Entrepreneur Elon Musk, who has long dreamed of creating a human colony on Mars, is planning to build a new rocket ship code named “BFR” capable of traveling anywhere on Earth in under an hour.

If the concept becomes reality, Musk said a journey from New York to Shanghai can be done in about 30 minutes. The surprise announcement means that his Space Exploration Technologies Corp., which has already disrupted the aerospace industry with reusable launches, plans to ferry humans not just to distant planets but across this one as well, setting up a potentially competitive challenge to the commercial airline industry.

“If we are going to places like Mars, why not Earth?” Musk said Friday at the 68th International Astronautical Congress in Adelaide, Australia. Toward the end of Musk’s highly technical presentation, animation played on a big screen behind him, showing scores of people getting on a high-speed ferry in New York, then boarding the BFR on a platform in the water. The spaceship then travels to Shanghai in roughly half an hour.

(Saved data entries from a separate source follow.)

-- ==== Sys2Proof/Machine/Matrix.lean ====
section
/-! DEFINITION. The domino matrix engine: classes and sums, slots, the matrix operations, accumulators, self-tests
(R92 to R94, R301 to R310, R315 to R321, R323 to R325). -/

namespace Sys2Proof.Machine

open Host (Outcome)

/-! ## Classes (R304) -/

inductive MClass where
  | d | s | h | q | qi | n | ni | t
deriving DecidableEq, Repr

/-- K. -/
def MClass.depth : MClass → Nat
  | .d => 8 | .s => 16 | .h => 32 | .q | .qi => 64 | .n | .ni => 128 | .t => 256

/-- The class of a format entry, if it has one. -/
def classOf (f : Fmt) : Option MClass :=
  let w := f.w
  match f.kind with
  | 0 => if w = 64 then some .d else if 17 ≤ w && w ≤ 32 then some .s else if 9 ≤ w && w ≤ 16 then some .h
         else if w ≤ 8 then some .q else none
  | 2 => if 5 ≤ w && w ≤ 8 then some .qi else if w ≤ 4 then some .ni else none
  | 3 =>
    let c : Option MClass := if f.mw ≤ 2 then some .t else if f.mw ≤ 4 then some .n else if f.mw ≤ 7 then some .q else none
    c.filter fun c => decide (f.blockLen ≤ c.depth) && decide (c.depth / f.blockLen * (1 + f.microBytes) ≤ 32)
  | _ => none

/-- Element bits in a slot row. -/
def elemBits (f : Fmt) : Nat := if f.kind = 3 then 1 + f.mw else if f.kind = 2 then (if f.w ≤ 4 then 4 else 8) else f.c

/-! ## Slots -/

/-- Fields of a reservation record (R306). -/
def recFmt (r : Dword) : Nat := bits r 4 0
def recSig (r : Dword) : BitVec 16 := BitVec.ofNat 16 (bits r 31 16)
def recHalf (r : Dword) : Bool := bitAt r 32
def recKind (r : Dword) : Nat := bits r 34 33
def recMeta (r : Dword) : Nat := bits r 40 35
/-- N of N-of-64. -/
def recN (r : Dword) : Nat := 8 * 2 ^ bits r 42 41
/-- The slot's rows. -/
def recRows (r : Dword) : Nat := if recHalf r then 64 else 128

/-- A record is valid (R306). -/
def recordOk (r : Dword) : Bool :=
  bits r 63 43 == 0 && decide (recKind r ≤ 2) && decide (bits r 42 41 ≤ 2)
    && (recKind r == 1 || (bits r 42 41 == 0 && recMeta r == 0)) && (recLgblk r == 0 || bits r 15 8 % 16 == 0)
    && (recKind r != 2 || recFmt r == 3)

def OSlot.claimed (x : OSlot) : Bool := x.st != .free && x.st != .releasing
def OSlot.row (x : OSlot) (m : Nat) : Nat := SMap.get x.rows m 0

def Domino.slot (d : Domino) (n : Nat) : OSlot := SMap.get d.slots n { wg := 0 }
def Domino.setSlot (d : Domino) (n : Nat) (x : OSlot) : Domino := { d with slots := SMap.put d.slots n x }
def Domino.acc (d : Domino) (n : Nat) : Acc := SMap.get d.accs n { wg := 0 }

/-- The domino of the issuing core, and of a group. -/
def State.dominoHere (s : State) : Nat := let (p, d, c) := s.placeOf s.cur; dominoKey p d (c / 2)

/-- A slot or accumulator reserved for a workgroup is the issuer's or its partner's (R302). -/
def State.ownsSlot (s : State) (wg : Nat) : Bool :=
  let me := s.grp.wg
  wg == me || (s.wg me).partner == some wg

/-- The handle's must-be-zero bits (R305). -/
def handleOk (h : Dword) : Bool := bits h 63 16 == 0 && bits h 14 12 == 0
def handleSlot (h : Dword) : Nat := bits h 5 0

/-- The fault of a slot that is not live (R305). -/
def State.unclaimedSlot (s : State) (h : Nat) : Exc := s.trapAt 4 (BitVec.ofNat 64 (2 ^ 63 + h % 2 ^ 16))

"Fly to most places on Earth in under 30 mins and anywhere in under 60," Musk wrote in an Instagram post after he’d left the stage without taking questions. "Cost per seat should be about the same as full fare economy in an aircraft. Forgot to mention that."

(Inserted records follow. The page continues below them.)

-- ==== Sys2Proof/Machine/Devices.lean ====
section
/-! DEFINITION. Waiting and marks, boot, power, links and the phase planner (R385, R388 to R390, R394 to R397, R403,
R404). -/

namespace Sys2Proof.Machine

open Host (Outcome)

/-! ## `wfe`, `tmark` (R396, R397) -/

/-- `wfe`: waits for a pending wake, or for the timeout; in a core's replay, for its entry (R378). -/
def execWfe (n : BitVec 24) (s : State) : Outcome State Fault Refusal :=
  finish do
    let x := s.slot s.cur
    let until_ := match x.block with
      | some (.wfe u) => u
      | _ => if n = 0 then 0 else s.cycle + 1024 * n.toNat
    let due := until_ ≠ 0 && decide (until_ ≤ s.cycle)
    let h := s.hart s.cur
    let wake := if h.wake = 0 && due then 0x40 else h.wake
    let replay := isSys s.cur && (match s.logOf s.cur with | some l => l.replay | none => false)
    guardRes (wake != 0 || replay) (.wait (.wfe until_) s)
    let (v, s1) ← if isSys s.cur then s.input 2 0 (wake.setWidth 64) else .ok (wake.setWidth 64, s)
    let s2 := match s.cur with
      | .sys p d c =>
        let told := (lanesList (wake.setWidth 64)).foldl
          (fun x bit => clockJoin x (s1.message (wakeMsg (coreKey p d c) bit))) []
        (s1.learnAll [s1.thread] told).acquire s1.thread 4
      | .slot _ _ => s1
    .ok ((s2.setHart s.cur { s2.hart s.cur with wake := 0, wakev := v }).retire)

/-- WFE_TIMEOUT: an agent's `wfe` has waited out its time: bit 6. -/
def execWfeTimeout (ag : Agent) (s : State) : Outcome State Fault Refusal :=
  match (s.slot ag).block with
  | some (.wfe u) =>
    if u ≠ 0 && decide (u ≤ s.cycle) && (s.hart ag).wake == 0 then .next (s.setHart ag ((s.hart ag).wakeBit 6)) else .next s
  | _ => .next s

/-- `tmark` (R397). -/
def execTmark (c a b : BitVec 8) (s : State) : Outcome State Fault Refusal :=
  finish do
    s.need [a, b]
    match s.cur with
    | .sys _ _ _ => .error s.illegal
    | .slot gid k =>
      let g := s.group gid
      let p := s.partSt g.partKey
      let s1 := if bitAt p.trc 2 && bits p.ctx 5 0 == g.hart.ctx
        then s.traceSlot gid k 2 c.toNat (s.readS a) (s.readS b) else s
      .ok s1.retire

/-! ## Boot (R403, R51) -/

/-- Copies n bytes of the image, from granule i on, to CD0's DRAM from physical address 0, with origin KIND 5. -/
def State.copyImage (s : State) (pkg off len : Nat) : State :=
  (List.range ((len + 63) / 64)).foldl (fun s i =>
    let n := min 64 (len - 64 * i)
    s.putBytes (pkg * 2 ^ 39 + 64 * i) n
      (natOfBytes ((List.range n).map fun j => Config.flash pkg (off + 4096 + 64 * i + j))) (originOf 5 0 0xFFF)) s

/-- A system-class core at power-on (R51): its entry; a control core waits for its first wake; under the replay strap it
stands stopped (R381). -/
def bootCore (entry : Nat) (waiting strap : Bool) : SysCore :=
  { slot := { st := .run, pc := codeAddr (BitVec.ofNat 64 entry), own := 1, mask := 1 }, waiting := waiting
    stop := if strap then some { code := 0 } else none }

/-- All system-class cores of a package start: 16 on the service die, two on each compute die. -/
def State.startCores (s : State) (pkg entry ctl : Nat) (strap : Bool) : State :=
  let s1 := (List.range 16).foldl (fun s c => s.setCore pkg 8 c (bootCore entry false strap)) s
  (List.range 16).foldl (fun s i => s.setCore pkg (i / 2) (120 + i % 2) (bootCore ctl true strap)) s1

/-! ## Power (R5, R404) -/

/-- What the race detection holds for a package goes with it: its memory, its cores' clocks, the messages at its homes. -/
def Race.wiped (r : Race) (pkg : Nat) : Race :=
  let home (k : Nat) : Bool := (homeOf k).1 != pkg
  let agent (k : Nat) : Bool := !(k % 4 == 1 && k / 4 / 2048 == pkg)
  let msg (k : Nat) : Bool :=
    if 2 ^ 100 ≤ k then home ((k - 2 ^ 100) / 2 ^ 32)
    else if 2 ^ 95 ≤ k then (k - 2 ^ 95) / 2 / 4096 / 64 != pkg
    else if 2 ^ 92 ≤ k then (k - 2 ^ 92) / 16 / 2048 != pkg
    else (k - 2 ^ 90) / 256 / 2048 != pkg
  { r with
    clocks := r.clocks.filter fun e => agent e.1
    rels := r.rels.filter fun e => agent e.1
    reads := r.reads.filter fun e => agent e.1
    writes := r.writes.filter fun e => home e.1
    past := r.past.filter fun e => home e.1
    hist := r.hist.filter fun e => home e.1
    sc := r.sc.filter fun x => (x.scopes[4]?).getD none != some pkg
    msgs := r.msgs.filter fun e => msg e.1 }

/-- A package loses power: all of its state is gone (R5). -/
def State.wipe (s : State) (pkg : Nat) : State :=
  let home (k : Nat) : Bool := (homeOf k).1 != pkg
  let streamAt (k : Nat) : Bool := k / 4 / 128 / 64 != pkg
  { s with
    mem := s.mem.filter fun e => home e.1
    grans := s.grans.filter fun e => home (64 * e.1)
    units := s.units.filter fun e => e.1 / 2 ^ 20 != pkg
    buffered := s.buffered.filter fun e => e.1 / 2 ^ 41 / 64 != pkg
    pkgs := SMap.put s.pkgs pkg {}
    ctxs := s.ctxs.filter fun e => e.1 / 64 != pkg
    cores := s.cores.filter fun e => e.1 / 2048 != pkg
    groups := s.groups.filter fun e => e.2.pkg != pkg
    wgs := s.wgs.filter fun e => e.2.pkg != pkg
    launches := s.launches.filter fun e => e.2.pkg != pkg
    formed := s.formed.filter fun e => streamAt e.2.stream
    patterns := s.patterns.filter fun e => e.1 / 64 / 2048 != pkg
    armers := s.armers.filter fun e => home e.1
    boards := s.boards.filter fun e => e.1 / 2048 != pkg
    chains := s.chains.filter fun e => e.2.pkg != pkg
    engineLast := s.engineLast.filter fun e => e.1 / 256 != pkg
    cmds := s.cmds.filter fun e => e.2.pkg != pkg
    posts := s.posts.filter fun e => match SMap.find s.cmds e.2.cmd with | some c => c.pkg != pkg | none => false
    tensors := s.tensors.filter fun e => e.1 / 4096 / 64 != pkg
    tiles := s.tiles.filter fun e => e.2.pkg != pkg
    dominoes := s.dominoes.filter fun e => e.1 / 1024 != pkg
    streams := s.streams.filter fun e => streamAt e.1
    rotation := s.rotation.filter streamAt
    ops := s.ops.filter fun e => s.pkgOf e.2.agent != pkg
    faults := s.faults.filter fun e => e.pkg != pkg
    parts := s.parts.filter fun e => e.1 / 4 / 2048 != pkg
    dies := s.dies.filter fun e => e.1 / 16 != pkg
    rings := s.rings.filter fun e => e.1 / 2048 != pkg
    lost := s.lost.filter fun e => e.1 / 4 / 2048 != pkg
    plan := s.plan.filter fun p => p.pkg != pkg
    race := s.race.wiped pkg }

/-- POWER_ON: the boot ROM verifies and copies an image and starts the cores; where no copy passes none starts.
Nothing is left of what was there before (R5). -/
def execPowerOn (pkg : Nat) (strap : Bool) (s : State) : Outcome State Fault Refusal :=
  match SMap.find s.pkgs pkg with
  | none => .next s
  | some p =>
    if p.on then .next s
    else
      let s0 := s.wipe pkg
      let s1 := s0.setPkg pkg { on := true, onAt := s.cycle, timeAt := s.cycle, booted := (bootCopy pkg).isSome
                                peers := Config.peers pkg, debugPeers := Config.debugPeers pkg }
      match bootCopy pkg with
      | none => .next s1
      | some off =>
        let len := flashWord pkg (off + 8)
        let image : SMap Nat := (List.range ((len + 65535) / 65536)).map fun i => (i, 0)
        let s2 := (s1.copyImage pkg off len).setPkg pkg { s1.pkg pkg with pages := image }
        let s3 := s2.setCtx pkg 0 { opened := true, direct := true, members := [pkg] }
        .next (s3.startCores pkg (flashWord pkg (off + 16)) (flashWord pkg (off + 24)) strap)

/-- POWER_OFF. -/
def execPowerOff (pkg : Nat) (s : State) : Outcome State Fault Refusal :=
  match SMap.find s.pkgs pkg with
  | none => .next s
  | some p => if p.on then .next (s.wipe pkg) else .next s

/-- PWRSTAT: package power in W, hottest junction in 1/8 °C, throttling active (R386). -/
def pwrstat (temp power : Nat) (throttle : Bool) : Dword :=
  BitVec.ofNat 64 (power % 2 ^ 16 + temp % 2 ^ 12 * 2 ^ 16 + throttle.toNat * 2 ^ 31)

/-- The power limit in W (R386). -/
def Pkg.limit (p : Pkg) : Nat := if p.reg 0x18B = 0 then 2400 else (p.reg 0x18B).toNat

/-- THERMAL_THROTTLE: the package's sensors read a junction of temp / 8 °C and a power; above 105 °C or the limit,
partitions insert idle cycles, which PWRSTAT shows (R404). -/
def execThermalThrottle (pkg temp power : Nat) (s : State) : Outcome State Fault Refusal :=
  match SMap.find s.pkgs pkg with
  | none => .next s
  | some p =>
    if p.on then .next (s.setPkg pkg (p.setReg 0x18A (pwrstat temp power (decide (8 * 105 < temp) || decide (p.limit < power)))))
    else .next s

/-- THERMAL_POWER_OFF: above 115 °C the package powers off (R404). -/
def execThermalPowerOff (pkg temp : Nat) (s : State) : Outcome State Fault Refusal :=
  match SMap.find s.pkgs pkg with
  | none => .next s
  | some p => if p.on && decide (8 * 115 < temp) then .next (s.wipe pkg) else .next s

/-! ## Links (R385, R388 to R390) -/

/-- The ports of a package that are connected, trained. -/
def trainedLinks (pkg : Nat) : SMap Link :=
  (List.range 72).filterMap fun i => (Config.link pkg i).map fun x => (i, { st := 2, cb := x.2, neighbour := x.1 })

/-- Every package of the domain of the time reference, the package of index 0, takes its TIMENS (R390). -/
def State.alignTime (s : State) : State :=
  let r := s.pkg 0
  if !r.on || r.domain.isNone then s
  else { s with pkgs := s.pkgs.map fun (e : Nat × Pkg) =>
    if e.2.on && e.2.domain == r.domain then (e.1, { e.2 with timeT := r.timeT, timeAt := r.timeAt }) else e }

/-- LINK_BRING_UP: the service trains a package's links, assigns its domain number and its index, and aligns the domain's
time (R385, R390). The model names a package by its index. -/
def execLinkBringUp (pkg idx dom : Nat) (s : State) : Outcome State Fault Refusal :=
  match SMap.find s.pkgs pkg with
  | none => .next s
  | some p =>
    if p.on && idx == pkg && decide (idx < 1024) && decide (dom < 2048) then
      .next ((s.setPkg pkg { p with links := trainedLinks pkg, domain := some dom }).alignTime.wakeSys pkg 8)
    else .next s

/-- FLIT_RECEIVE: a port that is up receives 256 bytes and checks their LCRC (R388, R389). The flit next in order is
taken; one that fails is asked for again, and after 16 failures in a row the port goes down. A flit out of order is
dropped. The transactions that flits carry are the model's remote accesses (log 16). -/
def execFlitReceive (pkg port : Nat) (flit : List Byte) (s : State) : Outcome State Fault Refusal :=
  let p := s.pkg pkg
  match SMap.find p.links port with
  | none => .next s
  | some l =>
    if !p.on || l.st ≠ 2 || flit.length ≠ 256 then .next s
    else if natOfBytes (flit.drop 0xF8) = (crc32c (flit.take 0xF8)).toNat then
      let f := flitOf flit
      if f.kind = 2 then .next (s.resend pkg port f)
      else if f.seq = l.rx then .next (s.acceptFlit pkg port f)
      else .next s
    else
      let l1 := { l with retries := l.retries + 1, fails := l.fails + 1 }
      if 16 ≤ l1.fails then .next ((s.portDown pkg port l1).wakeSys pkg 8)
      else .next ((s.setLink pkg port l1).nak pkg port)

/-- A request of an operation waits at another package. -/
def State.remoteReq (s : State) (o : Op) (r : LaneReq) : Bool := s.away o.agent r.loc

/-- The tensor of a fill or store whose turn has come, with what it accesses: elements of the tensor (R311, R322). -/
def State.fillPlaces (s : State) (c : Cmd) (f : FillRun) : List Dword :=
  match s.fillTensor f with
  | none => []
  | some t =>
    if f.landed || s.passRuns t || !s.aheadDone f then []
    else
      let cols := if c.kind = 4 then t.fillWidth ((s.domino f.dom).slot f.slot).record else 128
      (List.range (reqRows c.req)).flatMap fun r => (List.range cols).filterMap fun k =>
        (t.shifted c.req r k).map fun i => (t.at_ t.cur i).va

/-- Where the bytes lie that a command has still to read or write: the command itself and its request; of a COPY or FILL
the granule it has come to; of work on a tensor the elements; what it has spilled; the record it posts. -/
def State.cmdPlaces (s : State) (id : Nat) (c : Cmd) : List Dword :=
  let at_ (va : Dword) : Dword := va + BitVec.ofNat 64 (64 * c.pos)
  let own := if isHidden c.chain then [] else [c.app.va]
  if c.posting then
    ((s.posts.find? fun p => p.2.cmd == id).bind fun p => s.eventQueue id p.2.queue).toList.map fun l => s.tailRecord l.key
  else if !c.checked then
    let rows := match s.liveTensor c.pkg c.ctx (c.word 2) with
      | some (_, t) => (List.range (if c.kind = 3 && 4 < t.n then t.n else 0)).map fun i =>
          c.req.getD 0 0 + BitVec.ofNat 64 (8 * i)
      | none => []
    own ++ if c.kind < 3 || isHidden c.chain then [] else c.word 4 :: rows
  else
    own ++ c.spills.map Spill.va ++ match c.kind, c.relay, c.fill with
      | 1, _, _ => [at_ (c.word 2), at_ (c.word 3)]
      | 2, _, _ => [at_ (c.word 3)]
      | _, some r, _ =>
        (match r.phase, r.pass with
         | .run, some p =>
           let t := s.tensor r.tensor
           (t.passReads (t.after r p) ++ t.passDests (t.after r p)).map Prod.fst
         | _, _ => [])
      | _, none, some f => s.fillPlaces c f
      | _, none, none => []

With many commercial satellite operators as customers, the revenue from those contracts will help fund the development of the BFR, which would be capable of carrying satellites to orbit, crew and cargo to the International Space Station, and complete missions to the Moon and Mars, said Musk. He said the BFR would contain 40 cabins capable of ferrying roughly 100 people at a time.

Red Dragon

Musk, 46, has a net worth of roughly $21 billion and has said in the past he’d use his own personal assets to help fund his vision. He first detailed his Mars plans in a talk at the IAC in Guadalajara, Mexico, a year ago and later published a paper about it, generating enormous excitement but raising concerns it included few details on financing. Musk promised his Twitter followers this summer that his updated Mars plan would address the lack of payment details -- which he called “the most fundamental flaw” in his first take.

Previously, Musk  had talked about sending an unmanned "Red Dragon" spacecraft to Mars in 2018. That plan, as well as the spacecraft, has been shelved. The new plan calls for the first BFR to land on Mars in 2022, followed by crewed missions in 2024.

Musk, who’s also CEO of electric-car maker Tesla Inc., founded SpaceX in 2002 with the ultimate goal of enabling people to live on other planets. The closely-held space exploration company currently flies the Falcon 9 rocket for customers that include NASA, commercial satellite operators and the U.S. military. The Hawthorne, California-based company also has plans to launch its own satellite network.